Share

Stock market, China pushes the price lists. London runs with Brexit

World stock markets up after the positive Chinese macro data - The British Parliament votes on leaving the EU - Paris at the top - Juve appreciates after the Champions League draw - Bene Nexi

The reduction in uncertainty about Brexit and US-China tariffs, as well as the good macro data from Beijing, push the markets to the highs. European stock markets closed higher and accelerated in the second part of the session after the sound start of Wall Street, trading at record levels. He suffers though Boeing (-3,3%), following press rumors about the possibility of suspending production of the 737 Max.

In Europe: Frankfurt +0,92%; Paris +1,23%, falls back in the final after exceeding 6000 points in the session, a level never touched since 2007; Madrid +1,2%. The rally continues London, +2,23% after the landslide victory of the Conservatives in the elections.

Business Square gains 0,84% ​​and grows to 23.524 basis points, with the run of nexi +3,32%, which further updates its all-time high. The banking sector closes positive, despite a raging one storm on the popular Bari, which has unleashed new political controversies on Bankitalia and induced the government to bail out through a decree allocating 900 million to Invitalia, to finance central microcredit and allow it to acquire shares in the bank. Governor Ignazio Visco raises the alarm: in the event of liquidation, 4,5 billion would be needed to repay account holders, but the money from the Interbank Fund would not be enough to cover the costs. Visco also defends the central institution and says: Bankitalia is and will always remain an institution at the exclusive service of the state", while "often looking for illusory scapegoats".

Recommended Unicredit + 1,79%. 

La Juventus, +2,71%, celebrate good luck in Champions League, the most coveted and richest European tournament. In fact, the bianconeri will meet the Lyon team, considered less formidable opponents than, for example, Real Madrid and Tottenham. The eventual passage to the quarter-finals will bring about 15 million to the coffers of the Old Lady, over 10 million in UEFA prizes and the proceeds from the stadium. A nest egg that adds to the 300 million euro capital increase that will end the day after tomorrow. 

Bene Atlantia +2,68%; Ivy +2,19%; Snam +2,07%. In light fca, +1.08%, on the day in which the French government reaffirms its consent to the merger with PSA, and in the wake also Exor (+ 1,1%)

There are only three blue chips in red.

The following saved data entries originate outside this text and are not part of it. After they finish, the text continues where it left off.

-- ==== Sys2Proof/Laws/Compare.lean ====
section
/-! SUPPORT. The comparator as a proposition, and the byte lanes bit by bit (43_compare.md R102; 20_memory.md R47, R48). -/

namespace Sys2Proof.Machine

/-- The accumulator ends zero exactly when it began zero and no visited byte below `n` differs (R102). -/
theorem ctFold_eq_zero (a b : Block) (n : Nat) (l : List (Fin 64)) (acc : Byte) :
    l.foldl (ctStep a b n) acc = 0 ↔ acc = 0 ∧ ∀ k ∈ l, k.val < n → a[k] = b[k] := by
  induction l generalizing acc with
  | nil => simp
  | cons k l ih =>
    have hstep : ctStep a b n acc k = 0 ↔ acc = 0 ∧ (k.val < n → a[k] = b[k]) := by
      unfold ctStep
      by_cases h : k.val < n
      · have hm : (a[k] ^^^ b[k]) &&& (if k.val < n then 0xFF else 0x00) = a[k] ^^^ b[k] := by
          rw [if_pos h]; exact BitVec.and_allOnes
        rw [hm]
        simp [h]
      · simp [h]
    rw [List.foldl_cons, ih, hstep]
    simp [and_assoc]

/-- R102: the comparison is true exactly when the lengths are equal and so are the bytes below them. -/
theorem ctEqCore_eq (a b : Block) (la lb : Nat) :
    ctEqCore a b la lb = decide (la = lb ∧ ∀ k : Fin 64, k.val < la → a[k] = b[k]) := by
  have hfold : (ctPositions.foldl (ctStep a b (min la lb)) 0x00 == 0x00)
      = decide (∀ k : Fin 64, k.val < min la lb → a[k] = b[k]) := by
    rw [Bool.eq_iff_iff, beq_iff_eq, decide_eq_true_iff]
    exact (ctFold_eq_zero a b _ _ 0).trans (by simp [ctPositions])
  rw [ctEqCore, hfold]
  by_cases h : la = lb
  · subst h; simp
  · simp [h]

/-- R104: a comparison visits 64 positions, whatever the lengths and the bytes. -/
theorem ctPositions_length : ctPositions.length = 64 := by simp [ctPositions]

/-- Bit `n` of a little-endian 64-bit word is bit `n % 8` of its byte `n / 8` (R10). -/
theorem leWord_getLsbD (b : Block) (k : Fin 8) (n : Nat) (h : n < 64) :
    (leWord b k).getLsbD n = (b[8 * k.val + n / 8]'(by omega)).getLsbD (n % 8) := by
  have hn : n / 8 = 0 ∨ n / 8 = 1 ∨ n / 8 = 2 ∨ n / 8 = 3 ∨ n / 8 = 4 ∨ n / 8 = 5 ∨ n / 8 = 6 ∨ n / 8 = 7 := by omega
  simp only [leWord, BitVec.getLsbD_append]
  rcases hn with hn | hn | hn | hn | hn | hn | hn | hn <;> simp only [hn] <;> (repeat' split) <;>
    first
      | (exfalso; omega)
      | (congr 1; omega)

/-- Bit `n` of a 32-bit register of a window is bit `n % 8` of its byte `n / 8` (R47). -/
theorem laneWord_getLsbD (b : Block) (m : Fin 16) (n : Nat) (h : n < 32) :
    (laneWord b m).getLsbD n = (b[4 * m.val + n / 8]'(by omega)).getLsbD (n % 8) := by
  have hn : n / 8 = 0 ∨ n / 8 = 1 ∨ n / 8 = 2 ∨ n / 8 = 3 := by omega
  simp only [laneWord, BitVec.getLsbD_append]
  rcases hn with hn | hn | hn | hn <;> simp only [hn] <;> (repeat' split) <;>
    first
      | (exfalso; omega)
      | (congr 1; omega)

/-- Reading back a register of a window after a write gives the value written (R35). -/
theorem laneWord_setLane (b : Block) (m : Fin 16) (v : Word32) : laneWord (setLane b m v) m = v := by
  apply BitVec.eq_of_getLsbD_eq
  intro n hn
  rw [laneWord_getLsbD _ _ _ hn]
  simp only [setLane, Vector.getElem_ofFn]
  rw [if_pos (by omega), BitVec.getLsbD_extractLsb']
  simp only [show n % 8 < 8 by omega, decide_true, Bool.true_and]
  exact congrArg _ (by omega)

/-- A write to one register of a window leaves the others (R35). -/
theorem laneWord_setLane_of_ne (b : Block) {m m' : Fin 16} (v : Word32) (h : m' ≠ m) :
    laneWord (setLane b m v) m' = laneWord b m' := by
  have hv : m'.val ≠ m.val := fun hv => h (Fin.ext hv)
  apply BitVec.eq_of_getLsbD_eq
  intro n hn
  rw [laneWord_getLsbD _ _ _ hn, laneWord_getLsbD _ _ _ hn]
  simp only [setLane, Vector.getElem_ofFn]
  rw [if_neg (by omega)]
  rfl

end Sys2Proof.Machine
end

Moncler -1,52%; Buzzi, -0,89%, also due to Barclays which recommends lightening the exposure to the stock in light of the approximately +50% recorded since the beginning of the year and a 2020 which promises to be more challenging for the cement sector than the previous year course; stm -0,45%.

On the secondary it rises moderately spread between Italian and German ten-year bonds: 144 basis points, +0,82%, with the BTP yield at 1,17%. The public debt is also picking up again, growing by 7,5 billion in October compared to September, reaching 2.446,8 billion. The INPS also reveals that more than one million applications for income and citizenship pensions were accepted between April and November.

In the currency area, theeuro it is slightly up against the dollar at around 1,114. The Turkish lira is down by about 0,77% to 5,85 dollars after Turkish President Recep Tayyip Erdogan threatened to close two important NATO bases, opening a new battlefront with the United States.

Among the raw materialsgold moves negative at 1478,75 dollars an ounce; The Petroleum Brent type appreciates by 0,19% to 65,41 dollars a barrel.